-- ==== Sys2Proof/Machine/Wake.lean ====
section
/-! DEFINITION. When a parked strand's condition is satisfied (R103): STRAND_WAKE. The waits that another event ends (a ticket's
delivery, a booth's claim or allocation, a tile operation's end, a save) are not among them. -/

namespace Sys2Proof.Machine

/-- A run that is parked. -/
def Run.isParked : Run → Bool
  | .parked _ => true
  | _ => false

/-- Whether a queue's commit mark has been reached: V stands at the mark or beyond it (R139). The mark is compared with H and V modulo
2^16, so that a mark which V passed long ago reads as not reached again once H has come round to it (DESIGN CHOICE, log entry 117). -/
def Queue.marked (k : Queue) : Bool :=
  match k.mark with
  | some m => let n := (m + 65536 - k.h) % 65536; decide (n ≤ k.ready) || decide (k.slots.length < n)
  | Option.none => false

/-- Whether a consumer parked on a queue re-enters: more heads than NEED are ready, or the mark is reached, or the producer
cannot go on by itself (R138-R141). -/
def dataReady (s : State) (u q : Nat) : Bool :=
  let t := s.strand u
  let k := s.queue u q
  if k.slots.isEmpty then partnerGone s u
  else decide (0 < k.ready) && (decide (k.need + 1 ≤ k.ready) || k.marked || !t.coupled || partnerGone s u
    || (s.strand t.partner).run.isParked)

/-- The phase of the object that a strand waits on is another one, or its next test will fault (R302). -/
def barrierMoved (s : State) (u : Nat) (va : Word) (phase : Nat) : Bool :=
  let t := s.strand u
  match walk s t.firmware t.ctx va with
  | .error _ => true
  | .ok l => poisonedAt s l 16 || !(barrierAt s l).usable || (barrierAt s l).phase != phase

/-- The word that WAITV watches has another value, or its next read will fault (R305). -/
def valueMoved (s : State) (u : Nat) (va v : Word) : Bool :=
  let t := s.strand u
  match walk s t.firmware t.ctx va with
  | .error _ => true
  | .ok l => poisonedAt s l 8 || leWord 64 (decrypted s l (homeRead s l.pa 8)) != v

/-- Whether nothing of a mask of Wait.performed is in flight for a strand. -/
def performedAll (s : State) (u mask : Nat) : Bool :=
  !((s.strand u).trains.any fun x => mask.testBit x.1 && x.2 != 0)
    && !fetching s u (mask / 16 % 16)
    && !redeeming s u (mask / 1024 % 16)
    && !(mask.testBit 8 && reducing s u)
    && !(mask.testBit 9 && outstanding s u)

/-- Whether an event of a strand that replay holds may go on: its turn has come, and in mode 2 no event at the place has been held
for longer (R416, R417). -/
def replayMoves (s : State) (u die : Nat) : Bool :=
  let t := s.strand u
  let since := match t.trace.heldAt with
    | some h => h.2
    | none => t.parkedAt
  t.trace.replayFree || placeGate s u die 1 false since != .hold || placeGate s u die 2 false since != .hold

/-- Whether a strand that waits for a core or a credit tries again (R350). -/
def migrateAgain (s : State) (u classes : Nat) (credit : Bool) : Bool :=
  let o := s.owner u
  !(s.moves.any fun m => m.uid = o) && (s.strand o).travel.credits != 0 && (credit || (pickCore s o classes).isSome)

/-- A cause 20 that a strand takes now (R370). -/
def Strand.called (t : Strand) : Bool := t.async20.isSome && !t.trapStat.getLsbD 0

/-- Whether a wait ends only at a home, where the operation has been issued already (R220, R416, R439). -/
def Wait.atHome : Wait → Bool
  | .held _ => true
  | .replay _ => true
  | _ => false

/-- Whether the condition of a parked strand is satisfied, or a cause 20 wakes it (R103, R370). -/
def wakeable (s : State) (u : Nat) : Bool :=
  let t := s.strand u
  match t.run with
  | .parked w => (t.called && !w.atHome) || match w with
    | .queueData q => dataReady s u q
    | .queueSpace q => (let k := s.queue u q; decide (k.slots.length < k.depth)) || partnerGone s u
    | .queueDrain q => (s.queue u q).slots.all fun x => x.ready
    | .fullSet r => t.full.getLsbD r || !t.coupled || partnerGone s u
    | .fullClear r => !((s.strand (if t.coupled then t.partner else u)).full.getLsbD r) || partnerGone s u
    | .tile => match t.tile.op with
      | some o => o.heads s u = .stop
      | none => false
    | .barrier va p _ => barrierMoved s u va p
    | .value va v => valueMoved s u va v
    | .quota => (let o := s.strand (ticketOwner s u); decide (o.tickets < o.ticketQuota))
    | .watermark c n => (let k := s.channel t.ctx c; k.size = 0 || decide (n ≤ k.wm))
    | .epush h => match liveHandle s t.ctx h with
      | some (d, e) => decide ((s.cmd d e).input.length < 64)
      | none => true
    | .epop h => match liveHandle s t.ctx h with
      | some (d, e) => !(s.cmd d e).output.isEmpty || !(s.cmd d e).st.active
      | none => true
    | .ewait c g n => (let k := s.channel t.ctx c; k.gen != g || decide (n ≤ k.wm))
    | .replay d => replayMoves s u d
    | .performed m => performedAll s u m
    | .keySlot k => !keyInFlight s k
    | .gangReg r => !(t.gangs.any fun g => g.2.2 = r)
    | .join c => !(s.strand c).run.live
    | .children => !(t.children.any fun c => (s.strand c.uid).run.live)
    | .migrate c b => migrateAgain s u c b
    | .event => s.module.events != 0
    | .shootdown d n _ _ => !shooting s d n
    | .held _ => false
    | .parcel f => (let p := s.parcel f; !p.blocked && !p.migrating)
    | .ticket _ _ _ => false
    | .landing _ _ _ => false
    | .booth _ => false
    | .save _ _ => false
  | _ => false

/-- A parked strand is Ready at its instruction, which has had no effect: what waits on its behalf is withdrawn (R370). -/
def unpark (s : State) (u : Nat) : State :=
  match (s.strand u).run with
  | .parked (.migrate _ _) =>
    let both := (s.couple u).filter fun v => match (s.strand v).run with
      | .parked (.migrate _ _) => true
      | _ => false
    wake (both.foldl (init := abandonMove s (s.owner u)) wake) u
  | _ =>
    let s := ticketWithdrawal (withdrawRequests s [u]) u
    let s := s.updStrand u fun t => match t.run with
      | .parked (.barrier va p (some (dl, _, _))) => t.setPart { t.part with wait := some (va, p, dl) }
      | _ => t
    (wake s u).updStrand u fun t => { t with tile := { t.tile with op := none }, waitGen := 0 }

/-- STRAND_WAKE (R103): the strand issues its instruction again; TLBINV and PKEEP complete (R231, R382). -/
def strandWake (s : State) (u : Nat) : State :=
  if !wakeable s u then s
  else if (s.strand u).called then unpark s u
  else match (s.strand u).run with
    | .parked (.shootdown _ _ d v) =>
      let s := (wake s u).updStrand u fun t => { t.setReg d v with pc := t.pc + 4 }
      if (s.strand u).firmware then s else countIssued s u 7
    | _ => (wake s u).updStrand u fun t => { t with tile := { t.tile with op := none } }

/-- STRAND_WAKE (R103): A parked strand's condition is satisfied and it re-enters the rotation. -/
def execStrandWake (u : Nat) (s0 : State) : Out :=
  .next (strandWake s0 u)

end Sys2Proof.Machine
end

■ Directions for this task ■
Write the entries out once more, exactly, without dropping a line.

■ Result of this exercise ■
-- ==== Sys2Proof/Machine/Wake.lean ====
section
/-! DEFINITION. When a parked strand's condition is satisfied (R103): STRAND_WAKE. The waits that another event ends (a ticket's
delivery, a booth's claim or allocation, a tile operation's end, a save) are not among them. -/

namespace Sys2Proof.Machine

/-- A run that is parked. -/
def Run.isParked : Run → Bool
  | .parked _ => true
  | _ => false

/-- Whether a queue's commit mark has been reached: V stands at the mark or beyond it (R139). The mark is compared with H and V modulo
2^16, so that a mark which V passed long ago reads as not reached again once H has come round to it (DESIGN CHOICE, log entry 117). -/
def Queue.marked (k : Queue) : Bool :=
  match k.mark with
  | some m => let n := (m + 65536 - k.h) % 65536; decide (n ≤ k.ready) || decide (k.slots.length < n)
  | Option.none => false

/-- Whether a consumer parked on a queue re-enters: more heads than NEED are ready, or the mark is reached, or the producer
cannot go on by itself (R138-R141). -/
def dataReady (s : State) (u q : Nat) : Bool :=
  let t := s.strand u
  let k := s.queue u q
  if k.slots.isEmpty then partnerGone s u
  else decide (0 < k.ready) && (decide (k.need + 1 ≤ k.ready) || k.marked || !t.coupled || partnerGone s u
    || (s.strand t.partner).run.isParked)

/-- The phase of the object that a strand waits on is another one, or its next test will fault (R302). -/
def barrierMoved (s : State) (u : Nat) (va : Word) (phase : Nat) : Bool :=
  let t := s.strand u
  match walk s t.firmware t.ctx va with
  | .error _ => true
  | .ok l => poisonedAt s l 16 || !(barrierAt s l).usable || (barrierAt s l).phase != phase

/-- The word that WAITV watches has another value, or its next read will fault (R305). -/
def valueMoved (s : State) (u : Nat) (va v : Word) : Bool :=
  let t := s.strand u
  match walk s t.firmware t.ctx va with
  | .error _ => true
  | .ok l => poisonedAt s l 8 || leWord 64 (decrypted s l (homeRead s l.pa 8)) != v

/-- Whether nothing of a mask of Wait.performed is in flight for a strand. -/
def performedAll (s : State) (u mask : Nat) : Bool :=
  !((s.strand u).trains.any fun x => mask.testBit x.1 && x.2 != 0)
    && !fetching s u (mask / 16 % 16)
    && !redeeming s u (mask / 1024 % 16)
    && !(mask.testBit 8 && reducing s u)
    && !(mask.testBit 9 && outstanding s u)

/-- Whether an event of a strand that replay holds may go on: its turn has come, and in mode 2 no event at the place has been held
for longer (R416, R417). -/
def replayMoves (s : State) (u die : Nat) : Bool :=
  let t := s.strand u
  let since := match t.trace.heldAt with
    | some h => h.2
    | none => t.parkedAt
  t.trace.replayFree || placeGate s u die 1 false since != .hold || placeGate s u die 2 false since != .hold

/-- Whether a strand that waits for a core or a credit tries again (R350). -/
def migrateAgain (s : State) (u classes : Nat) (credit : Bool) : Bool :=
  let o := s.owner u
  !(s.moves.any fun m => m.uid = o) && (s.strand o).travel.credits != 0 && (credit || (pickCore s o classes).isSome)

/-- A cause 20 that a strand takes now (R370). -/
def Strand.called (t : Strand) : Bool := t.async20.isSome && !t.trapStat.getLsbD 0

/-- Whether a wait ends only at a home, where the operation has been issued already (R220, R416, R439). -/
def Wait.atHome : Wait → Bool
  | .held _ => true
  | .replay _ => true
  | _ => false

/-- Whether the condition of a parked strand is satisfied, or a cause 20 wakes it (R103, R370). -/
def wakeable (s : State) (u : Nat) : Bool :=
  let t := s.strand u
  match t.run with
  | .parked w => (t.called && !w.atHome) || match w with
    | .queueData q => dataReady s u q
    | .queueSpace q => (let k := s.queue u q; decide (k.slots.length < k.depth)) || partnerGone s u
    | .queueDrain q => (s.queue u q).slots.all fun x => x.ready
    | .fullSet r => t.full.getLsbD r || !t.coupled || partnerGone s u
    | .fullClear r => !((s.strand (if t.coupled then t.partner else u)).full.getLsbD r) || partnerGone s u
    | .tile => match t.tile.op with
      | some o => o.heads s u = .stop
      | none => false
    | .barrier va p _ => barrierMoved s u va p
    | .value va v => valueMoved s u va v
    | .quota => (let o := s.strand (ticketOwner s u); decide (o.tickets < o.ticketQuota))
    | .watermark c n => (let k := s.channel t.ctx c; k.size = 0 || decide (n ≤ k.wm))
    | .epush h => match liveHandle s t.ctx h with
      | some (d, e) => decide ((s.cmd d e).input.length < 64)
      | none => true
    | .epop h => match liveHandle s t.ctx h with
      | some (d, e) => !(s.cmd d e).output.isEmpty || !(s.cmd d e).st.active
      | none => true
    | .ewait c g n => (let k := s.channel t.ctx c; k.gen != g || decide (n ≤ k.wm))
    | .replay d => replayMoves s u d
    | .performed m => performedAll s u m
    | .keySlot k => !keyInFlight s k
    | .gangReg r => !(t.gangs.any fun g => g.2.2 = r)
    | .join c => !(s.strand c).run.live
    | .children => !(t.children.any fun c => (s.strand c.uid).run.live)
    | .migrate c b => migrateAgain s u c b
    | .event => s.module.events != 0
    | .shootdown d n _ _ => !shooting s d n
    | .held _ => false
    | .parcel f => (let p := s.parcel f; !p.blocked && !p.migrating)
    | .ticket _ _ _ => false
    | .landing _ _ _ => false
    | .booth _ => false
    | .save _ _ => false
  | _ => false

/-- A parked strand is Ready at its instruction, which has had no effect: what waits on its behalf is withdrawn (R370). -/
def unpark (s : State) (u : Nat) : State :=
  match (s.strand u).run with
  | .parked (.migrate _ _) =>
    let both := (s.couple u).filter fun v => match (s.strand v).run with
      | .parked (.migrate _ _) => true
      | _ => false
    wake (both.foldl (init := abandonMove s (s.owner u)) wake) u
  | _ =>
    let s := ticketWithdrawal (withdrawRequests s [u]) u
    let s := s.updStrand u fun t => match t.run with
      | .parked (.barrier va p (some (dl, _, _))) => t.setPart { t.part with wait := some (va, p, dl) }
      | _ => t
    (wake s u).updStrand u fun t => { t with tile := { t.tile with op := none }, waitGen := 0 }

/-- STRAND_WAKE (R103): the strand issues its instruction again; TLBINV and PKEEP complete (R231, R382). -/
def strandWake (s : State) (u : Nat) : State :=
  if !wakeable s u then s
  else if (s.strand u).called then unpark s u
  else match (s.strand u).run with
    | .parked (.shootdown _ _ d v) =>
      let s := (wake s u).updStrand u fun t => { t.setReg d v with pc := t.pc + 4 }
      if (s.strand u).firmware then s else countIssued s u 7
    | _ => (wake s u).updStrand u fun t => { t with tile := { t.tile with op := none } }

/-- STRAND_WAKE (R103): A parked strand's condition is satisfied and it re-enters the rotation. -/
def execStrandWake (u : Nat) (s0 : State) : Out :=
  .next (strandWake s0 u)

end Sys2Proof.Machine
end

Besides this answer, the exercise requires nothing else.